-- ==== Sys2Proof/Machine/Baste.lean ====
section
/-!
DEFINITION. Basted parameter updates (R95–R116): which objects are basted, what a commit freezes, when it can apply,
the page writer's copy, the flip, and cancelling.
-/

namespace Sys2Proof.Machine

/-! ## What is basted (R97) -/

/-- The first number of the pattern parameters (R123, R231). -/
def paramBase : Nat := 0x100000
/-- The first venue slot (R234). -/
def slotBase : Nat := 0x1000000

/-- The parameter record of an object number, while a pattern is placed (R123, R233). -/
def State.param? (s : State) (num : Nat) : Option Param :=
  if num < paramBase || decide (0x200000 ≤ num) then none
  else s.last.pat.bind (fun p => p.params[num - paramBase]?)

/-- The group table and element of a gain object's element, and the stream it belongs to (R97, R193). -/
def gainGroup (num i : Nat) : Option (Nat × Nat) :=
  if 0x4120 ≤ num && decide (num ≤ 0x412F) then some (Obj.shaRxGroup, 16 * (num - 0x4120) + i / 64)
  else if 0x4150 ≤ num && decide (num ≤ 0x415F) then some (Obj.shaTxGroup, 16 * (num - 0x4150) + i / 64)
  else if 0x6120 ≤ num && decide (num ≤ 0x612F) then some (Obj.shbRxGroup, 16 * (num - 0x6120) + i / 64)
  else if 0x6150 ≤ num && decide (num ≤ 0x615F) then some (Obj.shbTxGroup, 16 * (num - 0x6150) + i / 64)
  else none

/-- The group table and element of a venue slot's universe (R97). -/
def slotGroup (num : Nat) : Option (Nat × Nat) :=
  if slotBase ≤ num && decide (num < 0x2000000) then
    let u := (num - slotBase) / 512
    some (Obj.univGroup0 + u / 1024, u % 1024)
  else none

/-- The group table and element that govern an object's element, for gains and venue slots. -/
def groupCell (num i : Nat) : Option (Nat × Nat) :=
  match gainGroup num i with
  | some c => some c
  | none => slotGroup num

/-- The commit group of an object's element; none when it is not basted (R97). -/
def State.groupOf (s : State) (num i : Nat) : Option Nat :=
  match s.param? num with
  | some p => if p.flags.testBit 0 then some p.group else none
  | none =>
    match groupCell num i with
    | some c => let g := s.nat c.1 c.2; if g = 0xFFFF then none else some g
    | none => none

/-- An object's element belongs to a member that leaves its group at the next strobe (R98). -/
def State.leaves (s : State) (num i : Nat) : Bool := (groupCell num i).any (fun c => s.baste.leaving.contains c)

/-- The committed value of an object's element (R95, R235): for an unbasted one, its value. A member that is leaving its
group keeps its active bank until the next strobe (R98). -/
def State.committedVal (s : State) (num i : Nat) : Int :=
  if (s.groupOf num i).isSome || s.leaves num i then look (objRest s.e16) s.baste.committed (objKey num i)
  else s.obj num i

/-- Give a committed value. -/
def State.setCommitted (s : State) (key : Nat) (v : Int) : State :=
  { s with baste := { s.baste with committed := put (objRest s.e16) s.baste.committed key v } }

/-- The word of the pending bank of a gain or slot. -/
def State.pendVal (s : State) (key : Nat) : Int := look (objRest s.e16) s.baste.pend key

/-- Give a pending bank's word. -/
def State.setPend (s : State) (key : Nat) (v : Int) : State :=
  { s with baste := { s.baste with pend := put (objRest s.e16) s.baste.pend key v } }

/-- The elements of object num whose value is v. -/
def State.elemsWith (s : State) (num : Nat) (v : Int) : List Nat :=
  (s.regs.filter (fun e => e.1 / 2048 == num && e.2 == v)).map (fun e => e.1 % 2048)

/-- Register-file keys of stream i's 64 gains in the gain objects that begin at `base` (R97, R193). -/
def streamKeys (base i : Nat) : List Nat :=
  (List.range 64).map (fun j => objKey (base + i / 16) (64 * (i % 16) + j))

/-- Register-file keys of the 512 slots of universe u. -/
def universeKeys (u : Nat) : List Nat := (List.range 512).map (fun k => objKey (slotBase + 512 * u + k) 0)

/-- A piece's parameters take part in its group's commits: it is placed or migrating (R108). -/
def State.pieceLive (s : State) (i : Nat) : Bool :=
  let st := (look (fun _ => PieceSt.none) s.last.pieces i).state
  st == 1 || st == 2

/-- Register-file keys of the basted pattern parameters of group g. -/
def State.paramKeys (s : State) (g : Nat) : List Nat :=
  match s.last.pat with
  | none => []
  | some p =>
    (p.params.zipIdx.filter (fun e => e.1.flags.testBit 0 && e.1.group == g)).flatMap
      (fun e => (List.range e.1.words).map (fun k => objKey (paramBase + e.2) k))

/-- The members a group table's elements give: keys of every element that names group g. -/
def State.tableKeys (s : State) (table g : Nat) (keys : Nat → List Nat) : List Nat :=
  (s.elemsWith table (Int.ofNat g)).flatMap keys

/-- Register-file keys of every object of group g (R97). -/
def State.groupKeys (s : State) (g : Nat) : List Nat :=
  s.paramKeys g ++ s.tableKeys Obj.shaRxGroup g (streamKeys 0x4120) ++ s.tableKeys Obj.shaTxGroup g (streamKeys 0x4150)
    ++ s.tableKeys Obj.shbRxGroup g (streamKeys 0x6120) ++ s.tableKeys Obj.shbTxGroup g (streamKeys 0x6150)
    ++ (List.range 32).flatMap (fun k => s.tableKeys (Obj.univGroup0 + k) g (fun e => universeKeys (1024 * k + e)))

/-! ## Parameter pages (R58, R104) -/

/-- The word of X or Y memory of a needle, and storing one there and in its golden twin (R104, R115). -/
def Needle.memWord (nd : Needle) (y : Bool) (e : Nat) : Word := if y then nd.yw e else nd.xw e
/-- Key of a word in the golden twin and the initial image: X words, then Y words. -/
def memKey (y : Bool) (e : Nat) : Nat := (if y then 16384 else 0) + e % 16384
/-- Store a parameter word and its golden twin's word. -/
def Needle.setPage (nd : Needle) (y : Bool) (e : Nat) (w : Word) : Needle :=
  let nd1 := if y then nd.setY e w else nd.setX e w
  { nd1 with golden := put (fun _ => 0) nd1.golden (memKey y e) w }

/-- The page bases of a block: the active one and the pending one. -/
def ParamBlock.act (b : ParamBlock) : Nat := if b.sel then b.baseB else b.baseA
/-- The pending page's base. -/
def ParamBlock.pen (b : ParamBlock) : Nat := if b.sel then b.baseA else b.baseB

/-- The placed blocks that hold a parameter: needle, block entry, and word offset of its first element. A piece that has
been migrating has them at its target too, once they are copied there (R104, R140). -/
def State.paramPlaces (s : State) (p : Param) : List (Nat × ParamBlock × Nat) :=
  ((s.last.copies ++ (s.last.migs.filter (fun m => m.mirror && !m.switched)).flatMap (·.copies)).filter (fun c => c.piece == p.piece)).filterMap (fun c =>
    ((s.needle c.needle).blocks.find? (fun b => b.blk == c.blkBase + p.block)).map (fun b => (c.needle, b, p.offset)))

/-- A parameter's word as memory holds it (R238). -/
def paramWord (v : Int) : Word := BitVec.ofInt 32 v

/-- The words of members' pending pages that differ from a parameter's frozen value: one for each copy of a live piece, and
one a word for a migrating piece, whose target is no member of its own (R102, R108; DESIGN CHOICE, assumption 116). -/
def State.lagPages (s : State) (p : Param) (key : Nat) (v : Int) : Nat :=
  if s.pieceLive p.piece then
    ((s.paramPlaces p).filter (fun q => s.last.copies.any (fun c => c.piece == p.piece && c.needle == q.1) &&
      (s.needle q.1).memWord q.2.1.y (q.2.1.pen + q.2.2 + key % 2048) != paramWord v)).length
  else 0

/-- The unit a lagging gain or slot is copied in: a gain, or four slots of a universe (R102). -/
def copyUnit (key : Nat) : Nat := if key / 2048 < slotBase then key else (key / 2048 - slotBase) / 4 + slotBase * 2048

/-- The distinct members of a list. -/
def distinct : List Nat → List Nat
  | [] => []
  | k :: t => if t.contains k then distinct t else k :: distinct t

/-- The words of a frozen set the page writer must copy (R102). -/
def State.lagWords (s : State) (frozen : List (Nat × Int)) : Nat :=
  (frozen.map (fun e => ((s.param? (e.1 / 2048)).map (fun p => s.lagPages p e.1 e.2)).getD 0)).sum +
    (distinct ((frozen.filter (fun e => (s.param? (e.1 / 2048)).isNone && s.pendVal e.1 != e.2)).map
      (fun e => copyUnit e.1))).length

/-! ## Accepting a commit (R100–R103) -/

/-- Words not yet copied for accepted commits (R102). -/
def State.backlog (s : State) : Nat := (s.baste.commits.map (fun c => if c.copied then 0 else c.words)).sum

/-- The outstanding commit of a group (R103). -/
def State.outstanding (s : State) (g : Nat) : Option Commit := s.baste.commits.find? (fun c => c.group == g)

/-- The earliest feasible stitch for q further words (R102). -/
def State.earliest (s : State) (q : Nat) : Nat :=
  let w := s.nat Obj.copyRate
  s.stitch + 2 + (s.backlog + q + w - 1) / (if w = 0 then 1 else w)

/-- The objects that report a group's outstanding and latest commit (R116). -/
def State.setPendObj (s : State) (g v : Nat) : State := s.setNat (Obj.groupPend0 + g / 1024) (g % 1024) v

/-- All ones in 64 bits. -/
def allOnes64 : Nat := 0xFFFFFFFFFFFFFFFF

/-- Accept a commit at stitch S: freeze the shadows and queue the copy (R100, R101). -/
def State.acceptCommit (s : State) (g S : Nat) (frozen : List (Nat × Int)) (q : Nat) : State :=
  let s1 : State := { s with baste := { s.baste with
    commits := s.baste.commits ++ [⟨g, S, frozen, q, false⟩] } }
  ((s1.setPendObj g S).setNat Obj.copyBacklog 0 s1.backlog).bump Obj.commitAcceptedHem

/-- The lowest role that may commit or cancel a group (R101, R116). -/
def State.commitRole (s : State) (g : Nat) : Nat := s.field (Obj.groupCfg0 + g / 1024) (g % 1024) 2 0

/-- The requester's role reaches the group's (R101); a stranger's never does (R271). -/
def mayCommit (w : Writer) (lowest : Nat) : Bool :=
  match w.role with
  | some r => decide (lowest ≤ r)
  | none => false

/-- COMMIT(group, S) or COMMIT(group, NEXT) from a session or a control core: the status, the value returned and the
state (R101). -/
def State.commitRequest (s : State) (w : Writer) (g : Nat) (S : Option Nat) : Nat × Nat × State :=
  let refuse (st v : Nat) : Nat × Nat × State := (st, v, s.bump Obj.commitRefusedHem)
  if s.nat Obj.serviceLevel ≠ 0 then refuse St.commitService 0
  else if g = 0 || decide (4095 < g) then refuse St.commitGroup 0
  else if !mayCommit w (s.commitRole g) then refuse St.commitRole 0
  else
    match s.outstanding g with
    | some c => refuse St.commitBusy c.stitch
    | none =>
      let frozen := (s.groupKeys g).map (fun k => (k, look (objRest s.e16) s.regs k))
      let q := s.lagWords frozen
      let e := s.earliest q
      match S with
      | some t =>
        if s.stitch + 2 ^ 32 < t then refuse St.commitFar 0
        else if t < e then refuse St.commitLate e
        else (St.ok, t, s.acceptCommit g t frozen q)
      | none => (St.ok, e, s.acceptCommit g e frozen q)

/-- Group 0 holds a shadow that differs from its committed value (R99). -/
def State.group0Differs (s : State) : Bool :=
  (s.groupKeys 0).any (fun k => look (objRest s.e16) s.regs k != look (objRest s.e16) s.baste.committed k)

/-- The dictionary engine's own COMMIT(0, NEXT), in every service level (R99, R101). -/
def State.commitGroup0 (s : State) : State :=
  if s.group0Differs && (s.outstanding 0).isNone then
    let frozen := (s.groupKeys 0).map (fun k => (k, look (objRest s.e16) s.regs k))
    let q := s.lagWords frozen
    s.acceptCommit 0 (s.earliest q) frozen q
  else s

/-! ## The copy (R104) -/

/-- A needle's run of a stitch before a block's latest flip is still executing (R104). -/
def State.pageBusy (s : State) (key : Nat) : Bool :=
  match s.param? (key / 2048) with
  | some p => (s.paramPlaces p).any (fun q => (s.needle q.1).run.any (fun r => decide (r.stitch < q.2.1.flip)))
  | none => false

/-- Copy one frozen value into its pending bank, and for a parameter into the page's golden twin (R104). -/
def State.copyWord (s : State) (e : Nat × Int) : State :=
  match s.param? (e.1 / 2048) with
  | some p => (s.paramPlaces p).foldl (fun s q =>
      s.modNeedle q.1 (fun nd => nd.setPage q.2.1.y (q.2.1.pen + q.2.2 + e.1 % 2048) (paramWord e.2))) s
  | none => s.setPend e.1 e.2

/-- The page writer completes the copy of group g's commit, when it is the oldest not copied and none of its pages is
still read by an earlier run (R104, R107). -/
def State.copyDone (s : State) (g : Nat) : State :=
  match s.baste.commits.find? (fun c => !c.copied) with
  | none => s
  | some c =>
    if c.group ≠ g || c.frozen.any (fun e => s.pageBusy e.1) then s
    else
      let s1 := c.frozen.foldl State.copyWord s
      let s2 : State := { s1 with baste := { s1.baste with
        commits := s1.baste.commits.map (fun d => if d.group = g then { d with copied := true, words := 0 } else d) } }
      s2.setNat Obj.copyBacklog 0 s2.backlog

# # # # #

» What you are asked to do
From the records above, give again exactly the lines running from the line with "def groupCell (num" to the line with "def State.leaves (s", inclusive.

» The answer
def groupCell (num i : Nat) : Option (Nat × Nat) :=
  match gainGroup num i with
  | some c => some c
  | none => slotGroup num

/-- The commit group of an object's element; none when it is not basted (R97). -/
def State.groupOf (s : State) (num i : Nat) : Option Nat :=
  match s.param? num with
  | some p => if p.flags.testBit 0 then some p.group else none
  | none =>
    match groupCell num i with
    | some c => let g := s.nat c.1 c.2; if g = 0xFFFF then none else some g
    | none => none

/-- An object's element belongs to a member that leaves its group at the next strobe (R98). -/
def State.leaves (s : State) (num i : Nat) : Bool := (groupCell num i).any (fun c => s.baste.leaving.contains c)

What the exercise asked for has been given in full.